The required output is the line that contains "opened (R429). -/" and every line after it, each written out exactly, up to the end of the entries.

Segment Start: INPUT DATA

/-! ### Launches (R376 to R388) -/

/-- A handle is a launch's alone. -/
def OneHandle (m : Mod) (h : Nat) : Prop := ∀ a ∈ m.launches, ∀ b ∈ m.launches, a.handle = h → b.handle = h → a = b

/-- A block whose threads, tasks and engine commands are over (R82). -/
def BlockOver (m : Mod) (c : Nat) (b : Block) : Prop :=
  b.started = true ∧ b.held = false ∧ b.cistern = [] ∧ b.mailbox = [] ∧ (∀ w ∈ (m.core c).warps, w.block ≠ b.uid) ∧
  (∀ t ∈ (m.core c).millrace, t.block ≠ b.uid) ∧ (∀ k ∈ m.kids, k.block ≠ b.uid ∧ k.viewBlock ≠ b.uid) ∧
  (∀ o ∈ (m.core c).mq, o.block ≠ b.uid) ∧ (∀ r ∈ (m.core c).slq, r.block ≠ b.uid) ∧
  (∀ x ∈ (m.core c).sweeps, x.block ≠ b.uid) ∧ (∀ p ∈ (m.core c).passes, p.block ≠ b.uid) ∧
  (∀ a ∈ (m.core c).arms, a.req.block ≠ b.uid) ∧ (∀ x ∈ m.leat.ctxs, x.block ≠ b.uid) ∧
  ∀ o ∈ m.fabOps, o.block ≠ b.uid

/-- A launch that has nothing left to do (R312, R388). -/
def LaunchOver (m : Mod) (l : Launch) : Prop :=
  l.status = 4 ∧ l.placed = l.rec_.blocks ∧ l.ended = l.rec_.blocks ∧ (∀ r ∈ m.reqs, r.launch ≠ l.handle) ∧
  ∀ o ∈ m.fabOps, o.launch ≠ l.handle

/-- The module translates the 512 bytes of a record of an address space to device memory at pa, for writes (R376). -/
def RecordAt (m : Mod) (asid : Nat) (addr : W64) (pa : Nat) : Prop :=
  addr.toNat % 512 = 0 ∧ ∀ o < 512, m.xlate .launch asid (addr.toNat + o) true = (.ok (pa + o), m)

/-- A launch as its record is accepted (R382, R383). -/
def accepted (m : Mod) (p : Post) (bs : List Byte) (status queuedAt : Nat) : Launch :=
  { handle := m.handles, asid := p.asid, addr := p.addr, rec_ := recordOf bs, status := status, bind := 0,
    queuedAt := queuedAt, placed := 0, ended := 0, go := false, inError := false, errc := 0, dropped := 0, framed := false,
    order := 0, told := (0, 0) }

/-- A word of n bytes written to a record in device memory at pa. -/
def noted (m : Mod) (pa off n val : Nat) : Mod := m.dramWrite (pa + off) (leBytes n val)

/-- What a post of a record comes to (R376, R381 to R383): the reply status, the handle and the module. The record's bytes
are bs, in device memory at pa. -/
def Posted (m : Mod) (p : Post) (bs : List Byte) (pa : Nat) (r : Nat × Nat × Mod) : Prop :=
  let st := leNat ((bs.drop 0x180).take 4)
  let h := m.handles
  let new := noted { m with handles := h + 1 } pa 0x1D8 8 h
  m.devRead .launch p.asid p.addr.toNat 512 = (.ok bs, m) ∧ RecordAt m p.asid p.addr pa ∧
  ((1 ≤ st ∧ st ≤ 4 ∧ r = (1, 0, { m with counters := { m.counters with protocol := m.counters.protocol + 1 } })) ∨
   ((st = 0 ∨ 4 < st) ∧ recordOk bs = false ∧ r = (0, 0, noted m pa 0x180 4 7)) ∨
   ((st = 0 ∨ 4 < st) ∧ recordOk bs = true ∧ (recordOf bs).weightBound = false ∧ (∀ l ∈ m.launches, l.handle ≠ h) ∧
    ((leNat ((bs.drop 0x184).take 4) ≠ 0 ∧
      r = (0, h, { noted new pa 0x180 4 1 with launches := m.launches ++ [accepted m p bs 1 0] })) ∨
     (leNat ((bs.drop 0x184).take 4) = 0 ∧
      r = (0, h, { noted new pa 0x180 4 3 with launches := m.launches ++ [accepted m p bs 3 m.tick], queue := m.queue ++ [h] })))))

/-- A launch gone from the module and its queues. -/
def dropped (m : Mod) (h : Nat) : Mod :=
  { m with launches := m.launches.filter (fun l => l.handle != h), queue := m.queue.filter fun x => x != h }

/-- The completion event of a launch (R388, R418). -/
def endNote (l : Launch) (code : Nat) : Event :=
  { plainNote 2 l.asid 0 code 0 with handle := l.handle, ring := l.rec_.evring }

/-- A block as it starts (R84, R346, R365, R386): the place it was given, weirs, joins and flumes at their start. -/
def FreshBlock (m : Mod) (l : Launch) (b : Block) : Prop :=
  b.uid = m.next ∧ b.launch = l.handle ∧ b.index = l.placed ∧
  b.weirs = List.replicate l.rec_.weirs { t := 0, c := 0, p := 0 } ∧
  b.joins = List.replicate 64 { count := 0, poison := 0 } ∧ b.flumes.length = l.rec_.flumes ∧
  (∀ y ∈ b.flumes, y.count = 0) ∧ b.cistern = [] ∧ b.reserved = 0 ∧ b.cursor = 0 ∧ b.mailbox = [] ∧ b.viewsUsed = [] ∧
  b.waves = 0 ∧ b.started = true ∧ b.held = l.rec_.gridsync

/-- Rows a to a + n − 1 lie apart from rows b to b + k − 1. -/
def Apart (a n b k : Nat) : Prop := k = 0 ∨ b + k ≤ a ∨ a + n ≤ b

/-- The warps of a block as it starts (R133, R134): one for each index, its threads at the kernel's entry with registers
zero. -/
def FreshWarps (r : LRec) (uid : Nat) (ws : List Warp) : Prop :=
  ws.length = r.warps ∧ ∀ i k, ws[i]? = some k → k.block = uid ∧ k.wid = BitVec.ofNat 32 i ∧ k.width = r.width ∧ k.s = [] ∧
    k.threads.length = r.width ∧ ∀ th ∈ k.threads, th.pc = r.kernel ∧ th.v = [] ∧ th.q = 0 ∧ th.run = .ready ∧ th.task = none

/-- The threads of a wait whose timers have reached their launch's limit in milliseconds, and that were neither reported nor
stopped by `brk` (R394). -/
def late (m : Mod) (c : Nat) (g : GWait) : List Nat :=
  let due := g.timers.filter fun t => decide ((m.recOf c g.warp).wdog * 1000000 * Config.ticksPerNs ≤ m.tick - t.2)
  (due.map (·.1)).filter fun l => !g.told.contains l && ((m.thread? c g.warp l).map (·.run)).any fun r => r != .stopped

/-- The 64 bytes of an event record (R418). -/
def recordOfEvent (e : Event) : List Byte :=
  leBytes 2 e.type ++ leBytes 1 e.asid ++ leBytes 1 e.flags ++ leBytes 4 e.seq ++ leBytes 8 e.handle ++ leBytes 2 e.core ++
    leBytes 1 e.warp ++ leBytes 1 e.lane ++ leBytes 4 e.code ++ leBytes 8 e.pc.toNat ++ leBytes 8 e.payload.toNat ++
    leBytes 8 e.time.toNat ++ leBytes 16 0

/-- The runs of the save pool that the areas of evicted warps take, those of saved contexts too (R386, R393). -/
def takenAreas (m : Mod) : List (Nat × Nat) :=
  ((m.cores.flatMap fun k => k.warps.filterMap (·.area)) ++
    m.saved.flatMap fun v => v.cores.flatMap fun k => k.warps.filterMap (·.area)).flatten

/-- Runs of the save pool that are free, in order, as many bytes as n where the pool has them (R386, R393). -/
def FreeRuns (m : Mod) (runs : List (Nat × Nat)) (n : Nat) : Prop :=
  (∀ x ∈ runs, x.1 + x.2 ≤ m.savePool.getD 0 ∧ ∀ t ∈ takenAreas m, t.2 = 0 ∨ t.1 + t.2 ≤ x.1 ∨ x.1 + x.2 ≤ t.1) ∧
  (runs.Pairwise fun x y => x.1 + x.2 ≤ y.1) ∧
  (((takenAreas m).map (·.2)).sum + n ≤ m.savePool.getD 0 → (runs.map (·.2)).sum = n)

/-- A thread of a warp that is restored: one that is free to go on is ready no earlier than this cycle (R153). -/
def returned (clock : Nat) (t : Thread) : Thread :=
  match t.run with
  | .ready => { t with stamp := clock }
  | .gap u => { t with run := .gap (max u clock) }
  | _ => t

/-! ### Saves and the board (R408 to R414, R430 to R437) -/

/-- The save state of an address space of the module changed. -/
def withSave (m : Mod) (y : Asid) (x : SaveState) : Mod :=
  { m with asids := upsert (fun z => z.num == y.num) { y with save := x } m.asids }

/-- A memory lies below n. -/
def Within (mem : Memory) (n : Nat) : Prop := mem.wf = true ∧ ∀ e ∈ mem, e.1 < n

/-- The slot whose image boots: the one written last if it holds a valid image, else the other (R431, R432, R435). -/
def Boots (x : Security) (slot : Nat) (img : FwImage) : Prop :=
  let valid := fun (i : Nat) => ∃ y, x.slots.getD i none = some y ∧ x.fused ≤ y.index
  x.slots.getD slot none = some img ∧ x.fused ≤ img.index ∧ (slot = x.newest ∨ (slot = 1 - x.newest ∧ ¬valid x.newest))

/-- The memory regions with the one that a request tells of (R429). -/
def registered (m : Mod) (q : RoceReq) : Mod :=
  match q.fresh with
  | some x => { m with regions := upsert (fun y => y.key == x.key) x m.regions }
  | none => m

/-- The region that a request names, of an address space, holds n bytes from va on, and its queue pair is one of the 512 (R429). -/
def InRegion (m : Mod) (q : RoceReq) (va n asid : Nat) : Prop :=
  q.qp < 512 ∧ ∃ x, m.regions.find? (fun y => y.key == q.key) = some x ∧ x.base ≤ va ∧ va + n ≤ x.base + x.size ∧ x.asid = asid

/-- An answer to an RDMA request: an acknowledgement with bytes, or a NAK (R429). -/
def roceAnswered (m : Mod) (ack : Bool) (bs : List Byte) : Mod := { m with roceOut := m.roceOut ++ [(ack, bs)] }

/-- A frame discarded and counted at the host port (R423, R424). -/
def portCounted (m : Mod) : Mod := { m with counters := { m.counters with port := m.counters.port + 1 } }

/-- A module right after reset, with its board and its security processor (R435). -/
def ResetModule (m m' : Mod) (b : Board) (sec : Security) : Prop :=
  m'.saved = [] ∧ m'.tlb = [] ∧ m'.shards = [] ∧ m'.hostPort.globals = [] ∧ m'.hostPort.paused = [] ∧ m'.hostPort.notices = 0 ∧
  m'.cores = [] ∧ m'.dram = [] ∧ m'.launches = [] ∧ m'.queue = [] ∧ m'.gen = 1 ∧ m'.pond = [] ∧ m'.clock = 0 ∧
  m'.grids = [] ∧ m'.asids = [] ∧ m'.rings = [] ∧ m'.events = [] ∧ m'.sessions = [] ∧ m'.grants = [] ∧ m'.savePool = none ∧ m'.regions = [] ∧
  m'.canal = Canal.idle ∧ m'.links = [] ∧ m'.fabOps = [] ∧ m'.reqs = [] ∧ m'.leat.ctxs = [] ∧
  m'.counters = { port := 0, droppedEvents := 0, overruns := 0, protocol := 0 } ∧ m'.board = b ∧ m'.security = sec ∧
  m'.tick = m.tick ∧ m'.turn = [] ∧ m'.agenda = m.agenda ∧ m'.boardOut = m.boardOut

/-! ### Host commands (R424 to R428) -/

/-- A payload that holds its last field and nothing outside its fields (R428). -/
def FieldsOnly (need : Nat) (fields : List (Nat × Nat)) (pay : List Byte) : Prop :=
  need ≤ pay.length ∧ ∀ i < pay.length, pay.getD i 0 = 0 ∨ ∃ f ∈ fields, f.1 ≤ i ∧ i < f.1 + f.2

/-- Every session has received a datagram within the last 30 s (R425). -/
def AllAwake (m : Mod) : Prop := ∀ y ∈ m.sessions, m.tick < y.last + 30000000000 * Config.ticksPerNs

/-- A command of an open session, in its turn, under the session's version, with a plain header (R424, R426). -/
def InTurn (m : Mod) (x : Session) (c : Cmd) : Prop :=
  AllAwake m ∧ x ∈ m.sessions ∧ (m.sessions.map (·.num)).Nodup ∧ x.num = c.session ∧ x.next = c.seq ∧ x.held = [] ∧
  x.major = c.major ∧ x.minor = c.minor ∧ c.flags < 4 ∧ c.status = 0 ∧ c.resv = 0

/-- A management session that has proved itself (R425, R428). -/
def Manages (x : Session) : Prop := x.tenant = false ∧ x.proved = true

/-- A session that may act for an address space (R425). -/
def ActsForAsid (x : Session) (a : Nat) : Prop := Manages x ∨ (x.tenant = true ∧ a < 256 ∧ x.asids.getLsbD a = true)

/-- A reply of a version, with its flags: bit 0, and bit 1 for an error (R424). -/
def replyOf (major minor session seq op st : Nat) (pay : List Byte) : Reply :=
  { major := major, minor := minor, flags := if st = 0 then 1 else 3, session := session, seq := seq, op := op, status := st,
    pay := pay }

/-- The module m' once the session's command is answered: the reply is sent and remembered, the next number is due (R424,
R426). -/
def answered (m m' : Mod) (x : Session) (c : Cmd) (op st : Nat) (pay : List Byte) : Mod :=
  { m' with
    replies := m.replies ++ [replyOf x.major x.minor x.num c.seq op st pay],
    sessions := m.sessions.map fun y => if y.num = x.num then
      { y with
        last := m.tick, next := (c.seq + 1) % 2 ^ 32
        replies := (c.seq, st, pay) :: y.replies.filter fun z => z.1 != c.seq } else y }

/-- A command: its step, its op, who may send it, its payload's length and fields, when it succeeds, what it answers, and
the module after it. -/
structure HostRow where
  instr : Instr
  op : Nat
  may : Prop
  need : Nat
  fields : List (Nat × Nat)
  ok : Prop
  status : Nat
  pay : List Byte
  after : Mod

/-- A ring as it is opened (R429). -/
def ringOf (num k qp : Nat) (entries tailAddr : W64) (key : Nat) : Ring :=
  { num := num, k := k, qp := qp, entries := entries, tailAddr := tailAddr, key := key, tail := 0, head := 0, written := [] }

Segment End: INPUT DATA

RESPONSE —
/-- A ring as it is opened (R429). -/
def ringOf (num k qp : Nat) (entries tailAddr : W64) (key : Nat) : Ring :=
  { num := num, k := k, qp := qp, entries := entries, tailAddr := tailAddr, key := key, tail := 0, head := 0, written := [] }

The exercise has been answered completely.